The useful unit of analysis is the deployed application, not the base model alone. A model that is low risk in a sandbox can become high risk when connected to private documents, enterprise search, code execution, email, ticketing, browsers, databases, production APIs, or a vector index that mixes tenants and trust levels.
Current Context
As of June 25, 2026, OWASP's released LLM list is the 2025 Top 10. OWASP's resource page dates the 2025 guide to November 17, 2024, and the GenAI Security Project's LLM Top 10 page still labels the current LLM list as "2025 Top 10 Risk & Mitigations for LLMs and Gen AI Apps." The OWASP Foundation project page now points readers to the GenAI Security Project for the latest LLM list. That date and source path matter because earlier OWASP LLM versions used different category names and ordering.
OWASP separately released the Top 10 for Agentic Applications for 2026 on December 9, 2025. That 2026 agentic list should not be treated as a replacement for the 2025 LLM list. It covers a narrower class of systems that plan, use tools, coordinate, or act across workflows. A chatbot, RAG tool, summarizer, or coding assistant can be in scope for the LLM list even when it is not agentic.
Other official guidance fills different layers. NIST AI 600-1, the Generative AI Profile, frames generative-AI risk management under Govern, Map, Measure, and Manage. NIST SP 800-218A adapts the Secure Software Development Framework for generative AI and dual-use foundation models. CISA, UK NCSC, and partner agencies frame secure AI system development across secure design, development, deployment, and operation. The OWASP LLM list is most useful when paired with those lifecycle and governance frameworks rather than treated as a standalone compliance checklist.
How It Works
The OWASP GenAI Security Project's 2025 list names ten categories: LLM01 Prompt Injection; LLM02 Sensitive Information Disclosure; LLM03 Supply Chain; LLM04 Data and Model Poisoning; LLM05 Improper Output Handling; LLM06 Excessive Agency; LLM07 System Prompt Leakage; LLM08 Vector and Embedding Weaknesses; LLM09 Misinformation; and LLM10 Unbounded Consumption.
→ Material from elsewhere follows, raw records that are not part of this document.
/-- The return of the network clock brings the links back; a crossing time-out is counted and reported once (R404, R403). When the
network clock returns, the network die starts its links (unless its engine failed) with no buffers and no known count, and
lanes, votes and field side are unchanged. A crossing time-out counts for its island, sets the CDC status with that island, and
raises ev.cdc_timeout; a lost lane word is remembered by that lane alone, a lost event stays counted for its source, and the
recorder owes that count. -/
def Obligations.NetworkClockAndCrossings : Prop :=
  ∀ (s : State) (i : Island) (l : LaneId) (w n : Nat), s.power.running = true →
    (s.power.netDown = true → ∃ t, exec .networkClockReturn s = .next t ∧ t.power = { s.power with netDown := false } ∧
      t.net.mode = (if s.net.engineBad then .stopped else .links) ∧ t.net.buffers = [] ∧ t.net.countKnown = false ∧
      t.net.ports = s.net.ports ∧ t.platen = s.platen ∧ t.lanes = s.lanes ∧ t.field = s.field) ∧
    (∀ x u, (x = .value ∧ u = s) ∨ (∃ q, x = .doorbell q ∧ u = s) ∨
        (x = .laneWord l w ∧ u = s.updLane l (fun st => { st with lostWords := insertOnce st.lostWords w })) ∨
        (x = .event n ∧
          u = { s with host := { s.host with evtCount := kvSet s.host.evtCount n (sat32 (kvGetD s.host.evtCount n 0) 1) },
                       recorder := { s.recorder with uncounted := kvSet s.recorder.uncounted n (kvGetD s.recorder.uncounted n 0 + 1) } }) →
      ∃ p h, p = { s.power with cdc := setNth s.power.cdc i.code (sat32 (nthD s.power.cdc i.code 0) 1) } ∧
        h = { u.host with cdcFlag := true, cdcIsland := i.code, cdcCount := sat16 s.host.cdcCount 1 } ∧
        exec (.cdcTimeout i x) s = .next (({ u with power := p, host := h } : State).raise evCdcTimeout (leBytes 1 i.code)))

/-- A steward restart touches the host side alone, and the steward delivers held events when it is back (R11, R300, R306). A write
of the steward control register with the restart bit and the key, with the window or the bridge open to it, restarts the
steward: sessions, CRC contexts, queues and a transfer in progress are gone; lanes, platen, field side, network, train, duplex,
parameters, life cycle, proofs and power are unchanged. When a sound steward is back it serves again and the events held for it
are delivered in order. -/
def Obligations.StewardRestartsAlone : Prop :=
  ∀ (s : State) (v : Word32) (b : Bool), s.power.running = true →
    (s.host.stewardUp = true → (s.host.window = true ∨ b = true) → v.getLsbD 0 = true → bits32 v 8 8 = 0xC3 →
      ∃ t, exec (.stewardCtrlRestart v b) s = .next t ∧ t.host.stewardUp = false ∧ t.host.sessions = [] ∧ t.crc = [] ∧
        t.host.queues = List.replicate 64 .reset ∧ t.update.parts = [] ∧
        t.lanes = s.lanes ∧ t.platen = s.platen ∧ t.field = s.field ∧ t.net = s.net ∧ t.train = s.train ∧ t.duplex = s.duplex ∧
        t.params = s.params ∧ t.life = s.life ∧ t.proofs = s.proofs ∧ t.power = s.power) ∧
    (s.host.stewardUp = false → 0x39 ∉ s.proofs.failed → ∃ t u, exec .stewardBack s = .next t ∧
      u = ({ s with host := { s.host with stewardUp := true, heldEvents := [] } } : State).resumeClear ∧
      t = s.host.heldEvents.foldl (fun s r => s.raiseNow r.num r.payload) u ∧
      t.lanes = s.lanes ∧ t.platen = s.platen ∧ t.field = s.field ∧ t.net = s.net ∧ t.power = s.power)

/-- The cycle strobe advances the count, snapshots the buffers, freezes the requests and evaluates every lane in service (R89, R93,
R157). With no exchange or rejoin due, the strobe freezes the waiting requests (outside a duplex pair), gives every lane in
service that has a forme and no memory fault its galley, and leaves the other lanes as they were without galley. With an
exchange due (the target of a commanding partner taken over first) it is the exchange cycle: requests are not frozen, and each
lane with both formes swaps its running slot, a lane that fails producing no galley. Both advance the cycle count by one modulo
2^32 from the second strobe on, start phase 0, snapshot the receive buffers, open the cycle with empty copies, take the supply
readings of the sample, and change nothing of parameters, life cycle, update and bridge. -/
def Obligations.StrobeOpensTheCycle : Prop :=
  ∀ (s w : State) (x : Sample) (failed : List LaneId), s.canStrobe = true → w = s.followTarget →
    (w.exchangeDue = false → s.rejoinDue = none → ∃ t, exec (.cycleStrobe x) s = .next t ∧
      t.platen.lengthened = false ∧ t.proofs = s.proofs ∧ t.host = s.host ∧
      (s.isDuplex = false → t.req.frozen = s.req.waiting ∧ t.req.waiting = []) ∧
      (∀ l, s.laneIn l = false → t.lanes.get l = { s.lanes.get l with galley := none }) ∧
      (∀ l, s.laneIn l = true → ∀ f, (s.lanes.get l).forme = some f → l ∉ x.sram → ∃ ws, (t.lanes.get l).galley = some ws)) ∧
    (w.exchangeDue = true → exec (.cycleStrobe x) s = exec (.exchangeCycle x []) s ∧
      ∃ t, exec (.exchangeCycle x failed) s = .next t ∧ t.platen.lengthened = true ∧
        t.req.frozen = [] ∧ t.req.waiting = s.req.waiting ∧ t.req.mirrored = s.req.mirrored ∧ t.host = s.host ∧
        (∀ l, s.laneIn l = true → (s.lanes.get l).forme.isSome = true → (s.lanes.get l).waitingForme.isSome = true →
          (t.lanes.get l).slot0 = (s.lanes.get l).swapRun.slot0 ∧ (t.lanes.get l).slot1 = (s.lanes.get l).swapRun.slot1 ∧
          (l ∈ failed → (t.lanes.get l).galley = none))) ∧
    (∀ c t, (c = .cycleStrobe x ∧ w.exchangeDue = false ∧ s.rejoinDue = none) ∨ (c = .exchangeCycle x failed ∧ w.exchangeDue = true) → exec c s = .next t →
      t.net.count = (if s.net.atStart then s.net.count else (s.net.count + 1) % 4294967296) ∧ t.net.atStart = false ∧
      t.net.phase = 0 ∧ t.net.snapshot = s.net.buffers ∧ t.net.ports = s.net.ports ∧ t.net.mode = s.net.mode ∧
      t.platen.cycleOpen = true ∧ t.platen.complete = false ∧ t.platen.stretched = false ∧ t.platen.copies = .all .empty ∧ t.platen.emitted = x.emitted ∧
      t.platen.safe = s.platen.safe ∧ t.power = { s.power with vsMv := x.vsMv.getD s.power.vsMv, holdupMv := x.holdupMv.getD s.power.holdupMv } ∧
      t.params = s.params ∧ t.life = s.life ∧ t.update = s.update ∧ t.bridge = s.bridge)

/-- The cycle close writes each lane's older checkpoint half, and the seal completes it (R18, R95). A cycle close drops the frozen
requests and clears the overrun run of a cycle that was not stretched; outside the safe state each lane in service starts to
write its core into the half that it did not seal last (or that it is writing), that half is unsealed and the other kept; in the
safe state, and for a lane out of service, both halves are kept. The lane's records and events of the cycle are handed over. The
seal makes that half sealed with the cycle, digest and mark of a clean write, and changes nothing else but which half is the
last. -/
def Obligations.CheckpointWrittenAndSealed : Prop :=
  ∀ (s : State) (l : LaneId), s.power.running = true →
    (s.platen.cycleOpen = true → ∃ t, exec .cycleClose s = .next t ∧
      t.platen = { s.platen with cycleOpen := false, overrunRun := if s.platen.stretched ∨ s.platen.safe then s.platen.overrunRun else 0 } ∧
      t.req.frozen = [] ∧
      (s.platen.safe = false → s.laneIn l = true → ∃ n, n = ((s.lanes.get l).writing.map (·.1)).getD (1 - (s.lanes.get l).lastHalf) ∧
        (t.lanes.get l).writing = some (n, (s.lanes.get l).core) ∧ ((t.lanes.get l).half n).isSealed = false ∧
        (n = 1 → (t.lanes.get l).half0 = (s.lanes.get l).half0) ∧ (n = 0 → (t.lanes.get l).half1 = (s.lanes.get l).half1)) ∧
      ((s.platen.safe = true ∨ s.laneIn l = false) →
        (t.lanes.get l).half0 = (s.lanes.get l).half0 ∧ (t.lanes.get l).half1 = (s.lanes.get l).half1 ∧ (t.lanes.get l).writing = (s.lanes.get l).writing) ∧
      (t.lanes.get l).records = [] ∧ (t.lanes.get l).events = [] ∧ (t.lanes.get l).core = (s.lanes.get l).core ∧
      t.field = s.field ∧ t.power = s.power ∧ t.params = s.params ∧ t.life = s.life) ∧
    (s.platen.safe = false → (s.lanes.get l).held = false →
      ((s.lanes.get l).writing = none → exec (.checkpointSeal l) s = .next s) ∧
      (∀ n core, (s.lanes.get l).writing = some (n, core) → ∃ t, exec (.checkpointSeal l) s = .next t ∧
        (t.lanes.get l).half n = { isSealed := true, count := core.cycle, digest := ((s.lanes.get l).runDigest).getD 0,
                                   clean := s.duplex.commanding || s.duplex.ready, core := core } ∧
        (t.lanes.get l).lastHalf = n ∧ (t.lanes.get l).writing = none ∧
        (n = 0 → (t.lanes.get l).half1 = (s.lanes.get l).half1) ∧ (n ≠ 0 → (t.lanes.get l).half0 = (s.lanes.get l).half0) ∧
        (∀ k, k ≠ l → t.lanes.get k = s.lanes.get k) ∧ (∃ ls, t = ({ s with lanes := ls } : State))))

/-- Stretches are granted as R96 says, the third overrun in a row and a missing strobe lead to the safe state (R96, R97, R404, R54).
With three lanes in service a stretch is granted when at least two are late, with two when either is. A granted stretch with a
run below 2 lengthens the cycle, counts the overrun and raises ev.overrun with the lanes that asked; with a run of 2 the module
enters the safe state; a deadline with no grant changes nothing. A lane that misses its strobe asks for the safe state: of three
lanes that work one alone only asks, two make it, and of fewer than three one does. Entering the safe state opens every output,
drives the safe words and the restrictive words to the network, and keeps the overrun run, the parameters, the life cycle, power
and the train unit. -/
def Obligations.OverrunsAndMissingStrobe : Prop :=
  ∀ (s : State) (late : List LaneId) (l : LaneId), s.power.running = true →
    (s.platen.cycleOpen = true → s.platen.stretched = false → s.platen.lengthened = false → s.platen.safe = false →
      (s.lanesIn.length = 3 ∧ (∀ k, s.serving k = s.laneIn k) → s.grants late = decide (2 ≤ (s.lanesIn.filter (fun k => late.contains k)).length)) ∧
      (s.lanesIn.length = 2 ∧ (∀ k, s.serving k = s.laneIn k) → s.grants late = decide (1 ≤ (s.lanesIn.filter (fun k => late.contains k)).length)) ∧
      (s.grants late = true → s.platen.overrunRun < 2 → ∃ t, exec (.evaluationDeadline late) s = .next t ∧
        t.platen = { s.platen with stretched := true, overrunRun := s.platen.overrunRun + 1, overruns := sat32 s.platen.overruns 1 } ∧
        t.net = s.net ∧ t.field = s.field ∧ t.lanes = s.lanes ∧ t.params = s.params ∧
        ∃ (u : State) (mask : Nat), u.host = s.host ∧ u.recorder = s.recorder ∧ mask = ofMembers (LaneId.all.map (fun k => s.laneIn k && late.contains k)) ∧
          t.host = (u.raise evOverrun (leBytes 1 mask ++ leBytes 1 (s.platen.overrunRun + 1))).host) ∧
      (s.grants late = true → 2 ≤ s.platen.overrunRun →
        exec (.evaluationDeadline late) s = .next (s.enterSafe causeOverruns) ∧
        exec (.overrunLimit late) s = .next (s.enterSafe causeOverruns)) ∧
      (s.grants late = false → exec (.evaluationDeadline late) s = .next s ∧ exec (.overrunLimit late) s = .next s)) ∧
    (s.laneIn l = true → ∃ asked u, asked = s.platen.safeAsked.set l true ∧ u = ({ s with platen := { s.platen with safeAsked := asked } } : State) ∧
      ((lanesWhere (fun k => s.serving k && asked.get k)).length = 1 ∧ (lanesWhere s.serving).length = 3 → exec (.strobeTimeout l) s = .next u) ∧
      (2 ≤ (lanesWhere (fun k => s.serving k && asked.get k)).length ∨ (lanesWhere s.serving).length ≠ 3 →
        exec (.strobeTimeout l) s = .next (u.enterSafe causeRequest))) ∧
    (∀ cause, s.platen.safe = false → (s.enterSafe cause).platen.safe = true ∧ (s.enterSafe cause).outputsOpen = true ∧
      (s.enterSafe cause).platen.overrunRun = s.platen.overrunRun ∧ (s.enterSafe cause).platen.out = s.safeOut ∧
      (s.enterSafe cause).net.tx = s.restrictiveTx ∧ (s.enterSafe cause).params = s.params ∧
      (s.enterSafe cause).train = s.train ∧ (s.enterSafe cause).life = s.life ∧ (s.enterSafe cause).power = s.power)
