theorem abort_same (s : State) (off : Nat) (reason : Nat) (posted : Bool) : Same 0x100 s (State.abort s off reason posted) := by
  unfold State.abort
  try dsimp only
  repeat' first
    | exact Same.refl ..
    | split
    | refine Same.fold (fun t x => ?_) _ ?_
    | fail_if_no_progress refine Same.chain (k' := 0x100) ?_ (Same.upd _) rfl

theorem sendDatagram_same (s : State) (addr : Nat) (port : Nat) (e : OutEntry) : Same 0x100 s (State.sendDatagram s addr port e) := by
  unfold State.sendDatagram
  try dsimp only
  repeat' first
    | exact Same.refl ..
    | split
    | refine Same.fold (fun t x => ?_) _ ?_
    | fail_if_no_progress refine Same.chain (k' := 0x100) ?_ (Same.upd _) rfl

theorem updQueue_same (s : State) (n : Nat) (f : Queue → Queue) : Same 0x100 s (State.updQueue s n f) := by
  unfold State.updQueue
  try dsimp only
  repeat' first
    | exact Same.refl ..
    | split
    | refine Same.fold (fun t x => ?_) _ ?_
    | fail_if_no_progress refine Same.chain (k' := 0x100) ?_ (Same.upd _) rfl

theorem enqueue_same (s : State) (n : Nat) (e : OutEntry) : Same 0x100 s (State.enqueue s n e) := by
  unfold State.enqueue
  dsimp only
  split
  · exact Same.chain (Same.chain (k' := 0x100) (Same.refl ..) (updQueue_same ..) rfl) (k' := 0x100) (Same.upd _) rfl
  · exact updQueue_same ..

theorem answer_same (s : State) (o : Outstanding) (status : Status) (detail : Nat) (payload : List Byte) : Same 0x100 s (State.answer s o status detail payload) := by
  unfold State.answer
  try dsimp only
  repeat' first
    | exact Same.refl ..
    | split
    | refine Same.chain ?_ (enqueue_same ..) rfl
    | refine Same.chain ?_ (sendDatagram_same ..) rfl
    | refine Same.fold (fun t x => ?_) _ ?_
    | fail_if_no_progress refine Same.chain (k' := 0x100) ?_ (Same.upd _) rfl

theorem abortExchange_same (s : State) (o : Outstanding) : Same 0x500 s (State.abortExchange s o) := by
  unfold State.abortExchange
  try dsimp only
  repeat' first
    | exact Same.refl ..
    | split
    | refine Same.chain ?_ (answer_same ..) rfl
    | refine Same.fold (fun t x => ?_) _ ?_
    | fail_if_no_progress refine Same.chain (k' := 0x500) ?_ (Same.upd _) rfl

theorem recordBatch_same (s : State) (l : List RecUpd) : Same 0x40000 s (State.recordBatch s l) := by
  unfold State.recordBatch
  try dsimp only
  repeat' first
    | exact Same.refl ..
    | split
    | refine Same.fold (fun t x => ?_) _ ?_
    | fail_if_no_progress refine Same.chain (k' := 0x40000) ?_ (Same.upd _) rfl

theorem abortUpdate_same (s : State) (o : Outstanding) (q : UpdSession) : Same 0x44100 s (State.abortUpdate s o q) := by
  unfold State.abortUpdate
  try dsimp only
  repeat' first
    | exact Same.refl ..
    | split
    | refine Same.chain ?_ (recordBatch_same ..) rfl
    | refine Same.chain ?_ (answer_same ..) rfl
    | refine Same.fold (fun t x => ?_) _ ?_
    | fail_if_no_progress refine Same.chain (k' := 0x44100) ?_ (Same.upd _) rfl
The categories cover both model behavior and surrounding application design. Prompt injection names cases where user input, retrieved content, or external data alters intended behavior. Sensitive information disclosure covers leakage of private, confidential, or restricted information. Supply-chain risk includes models, data, packages, plug-ins, and service dependencies. Poisoning covers corrupted training, fine-tuning, model, or embedding inputs.
The remaining categories focus on what happens after a model responds. Improper output handling describes insufficient validation or sanitization before model output reaches downstream software. Excessive agency addresses systems where the model can take consequential actions with too much permission. System prompt leakage concerns exposure of internal instructions. Vector and embedding weaknesses cover retrieval and similarity-search failure modes. Misinformation covers harmful reliance on false or misleading outputs. Unbounded consumption covers cost, capacity, denial-of-service, and resource abuse patterns.
Category Evidence Map
The most useful way to apply the OWASP list is to translate each category into evidence that can survive design review, procurement, audit, and incident response.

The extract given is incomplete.